**RECORDS:**
^^^^^^^^^^^^^^^^
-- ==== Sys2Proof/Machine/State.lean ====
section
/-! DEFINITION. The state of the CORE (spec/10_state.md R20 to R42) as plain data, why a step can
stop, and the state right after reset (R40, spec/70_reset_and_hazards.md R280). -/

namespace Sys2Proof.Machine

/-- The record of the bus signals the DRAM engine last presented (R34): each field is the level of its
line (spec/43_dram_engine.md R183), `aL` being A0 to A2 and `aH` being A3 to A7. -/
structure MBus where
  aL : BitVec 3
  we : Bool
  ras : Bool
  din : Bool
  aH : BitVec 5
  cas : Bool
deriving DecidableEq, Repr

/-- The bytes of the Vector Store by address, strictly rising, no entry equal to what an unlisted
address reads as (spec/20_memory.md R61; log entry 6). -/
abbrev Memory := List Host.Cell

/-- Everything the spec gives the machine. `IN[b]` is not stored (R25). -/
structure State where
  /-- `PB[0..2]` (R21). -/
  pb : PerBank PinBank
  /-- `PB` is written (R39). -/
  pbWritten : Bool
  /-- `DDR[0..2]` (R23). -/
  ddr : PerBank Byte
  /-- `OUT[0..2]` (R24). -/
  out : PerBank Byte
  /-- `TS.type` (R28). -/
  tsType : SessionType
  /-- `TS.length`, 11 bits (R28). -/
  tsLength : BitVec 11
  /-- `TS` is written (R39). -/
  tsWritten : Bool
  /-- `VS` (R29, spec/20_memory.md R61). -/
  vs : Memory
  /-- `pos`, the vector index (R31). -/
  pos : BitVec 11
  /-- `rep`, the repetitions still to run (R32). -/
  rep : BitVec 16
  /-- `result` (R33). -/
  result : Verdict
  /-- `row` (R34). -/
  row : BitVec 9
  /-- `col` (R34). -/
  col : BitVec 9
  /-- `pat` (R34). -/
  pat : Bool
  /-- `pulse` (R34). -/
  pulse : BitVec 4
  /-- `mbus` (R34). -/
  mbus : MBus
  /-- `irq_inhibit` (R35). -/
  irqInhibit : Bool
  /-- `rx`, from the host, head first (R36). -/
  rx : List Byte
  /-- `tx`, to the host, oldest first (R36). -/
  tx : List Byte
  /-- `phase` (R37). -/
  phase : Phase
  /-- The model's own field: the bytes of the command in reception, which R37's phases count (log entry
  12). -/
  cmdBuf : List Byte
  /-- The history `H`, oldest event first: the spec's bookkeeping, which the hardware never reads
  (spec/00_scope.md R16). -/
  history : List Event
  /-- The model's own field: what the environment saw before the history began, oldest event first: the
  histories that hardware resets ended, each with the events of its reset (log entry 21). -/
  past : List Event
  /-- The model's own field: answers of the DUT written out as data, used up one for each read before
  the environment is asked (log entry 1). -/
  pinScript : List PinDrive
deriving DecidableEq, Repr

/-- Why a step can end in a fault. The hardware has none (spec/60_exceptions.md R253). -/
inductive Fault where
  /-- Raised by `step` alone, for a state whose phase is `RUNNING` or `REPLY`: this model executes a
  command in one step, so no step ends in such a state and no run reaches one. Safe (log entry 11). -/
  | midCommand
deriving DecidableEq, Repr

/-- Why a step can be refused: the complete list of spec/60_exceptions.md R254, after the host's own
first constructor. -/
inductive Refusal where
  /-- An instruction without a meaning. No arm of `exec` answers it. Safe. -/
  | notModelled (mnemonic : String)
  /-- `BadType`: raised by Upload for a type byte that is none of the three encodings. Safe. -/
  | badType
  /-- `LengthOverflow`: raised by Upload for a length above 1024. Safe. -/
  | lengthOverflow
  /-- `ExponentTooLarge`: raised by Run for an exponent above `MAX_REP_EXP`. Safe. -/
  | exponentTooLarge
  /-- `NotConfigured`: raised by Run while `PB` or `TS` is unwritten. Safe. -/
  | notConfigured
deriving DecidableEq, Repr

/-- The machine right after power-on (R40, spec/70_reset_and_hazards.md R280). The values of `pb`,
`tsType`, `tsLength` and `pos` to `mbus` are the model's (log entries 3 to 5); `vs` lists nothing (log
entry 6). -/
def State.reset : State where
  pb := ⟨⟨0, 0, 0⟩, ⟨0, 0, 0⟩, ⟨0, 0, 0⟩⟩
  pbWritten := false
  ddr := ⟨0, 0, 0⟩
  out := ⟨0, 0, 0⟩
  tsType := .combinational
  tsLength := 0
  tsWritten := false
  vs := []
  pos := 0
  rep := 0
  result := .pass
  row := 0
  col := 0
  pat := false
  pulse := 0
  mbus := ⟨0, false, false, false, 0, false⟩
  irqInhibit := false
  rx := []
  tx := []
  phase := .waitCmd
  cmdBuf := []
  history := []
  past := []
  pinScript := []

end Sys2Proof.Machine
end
^^^^^^^^^^^^^^^^
**ASSIGNMENT:** Your answer must be the full listing, copied exactly.

**SOLUTION TO THIS TASK:**
-- ==== Sys2Proof/Machine/State.lean ====
section
/-! DEFINITION. The state of the CORE (spec/10_state.md R20 to R42) as plain data, why a step can
stop, and the state right after reset (R40, spec/70_reset_and_hazards.md R280). -/

namespace Sys2Proof.Machine

/-- The record of the bus signals the DRAM engine last presented (R34): each field is the level of its
line (spec/43_dram_engine.md R183), `aL` being A0 to A2 and `aH` being A3 to A7. -/
structure MBus where
  aL : BitVec 3
  we : Bool
  ras : Bool
  din : Bool
  aH : BitVec 5
  cas : Bool
deriving DecidableEq, Repr

/-- The bytes of the Vector Store by address, strictly rising, no entry equal to what an unlisted
address reads as (spec/20_memory.md R61; log entry 6). -/
abbrev Memory := List Host.Cell

/-- Everything the spec gives the machine. `IN[b]` is not stored (R25). -/
structure State where
  /-- `PB[0..2]` (R21). -/
  pb : PerBank PinBank
  /-- `PB` is written (R39). -/
  pbWritten : Bool
  /-- `DDR[0..2]` (R23). -/
  ddr : PerBank Byte
  /-- `OUT[0..2]` (R24). -/
  out : PerBank Byte
  /-- `TS.type` (R28). -/
  tsType : SessionType
  /-- `TS.length`, 11 bits (R28). -/
  tsLength : BitVec 11
  /-- `TS` is written (R39). -/
  tsWritten : Bool
  /-- `VS` (R29, spec/20_memory.md R61). -/
  vs : Memory
  /-- `pos`, the vector index (R31). -/
  pos : BitVec 11
  /-- `rep`, the repetitions still to run (R32). -/
  rep : BitVec 16
  /-- `result` (R33). -/
  result : Verdict
  /-- `row` (R34). -/
  row : BitVec 9
  /-- `col` (R34). -/
  col : BitVec 9
  /-- `pat` (R34). -/
  pat : Bool
  /-- `pulse` (R34). -/
  pulse : BitVec 4
  /-- `mbus` (R34). -/
  mbus : MBus
  /-- `irq_inhibit` (R35). -/
  irqInhibit : Bool
  /-- `rx`, from the host, head first (R36). -/
  rx : List Byte
  /-- `tx`, to the host, oldest first (R36). -/
  tx : List Byte
  /-- `phase` (R37). -/
  phase : Phase
  /-- The model's own field: the bytes of the command in reception, which R37's phases count (log entry
  12). -/
  cmdBuf : List Byte
  /-- The history `H`, oldest event first: the spec's bookkeeping, which the hardware never reads
  (spec/00_scope.md R16). -/
  history : List Event
  /-- The model's own field: what the environment saw before the history began, oldest event first: the
  histories that hardware resets ended, each with the events of its reset (log entry 21). -/
  past : List Event
  /-- The model's own field: answers of the DUT written out as data, used up one for each read before
  the environment is asked (log entry 1). -/
  pinScript : List PinDrive
deriving DecidableEq, Repr

/-- Why a step can end in a fault. The hardware has none (spec/60_exceptions.md R253). -/
inductive Fault where
  /-- Raised by `step` alone, for a state whose phase is `RUNNING` or `REPLY`: this model executes a
  command in one step, so no step ends in such a state and no run reaches one. Safe (log entry 11). -/
  | midCommand
deriving DecidableEq, Repr

/-- Why a step can be refused: the complete list of spec/60_exceptions.md R254, after the host's own
first constructor. -/
inductive Refusal where
  /-- An instruction without a meaning. No arm of `exec` answers it. Safe. -/
  | notModelled (mnemonic : String)
  /-- `BadType`: raised by Upload for a type byte that is none of the three encodings. Safe. -/
  | badType
  /-- `LengthOverflow`: raised by Upload for a length above 1024. Safe. -/
  | lengthOverflow
  /-- `ExponentTooLarge`: raised by Run for an exponent above `MAX_REP_EXP`. Safe. -/
  | exponentTooLarge
  /-- `NotConfigured`: raised by Run while `PB` or `TS` is unwritten. Safe. -/
  | notConfigured
deriving DecidableEq, Repr

/-- The machine right after power-on (R40, spec/70_reset_and_hazards.md R280). The values of `pb`,
`tsType`, `tsLength` and `pos` to `mbus` are the model's (log entries 3 to 5); `vs` lists nothing (log
entry 6). -/
def State.reset : State where
  pb := ⟨⟨0, 0, 0⟩, ⟨0, 0, 0⟩, ⟨0, 0, 0⟩⟩
  pbWritten := false
  ddr := ⟨0, 0, 0⟩
  out := ⟨0, 0, 0⟩
  tsType := .combinational
  tsLength := 0
  tsWritten := false
  vs := []
  pos := 0
  rep := 0
  result := .pass
  row := 0
  col := 0
  pat := false
  pulse := 0
  mbus := ⟨0, false, false, false, 0, false⟩
  irqInhibit := false
  rx := []
  tx := []
  phase := .waitCmd
  cmdBuf := []
  history := []
  past := []
  pinScript := []

end Sys2Proof.Machine
end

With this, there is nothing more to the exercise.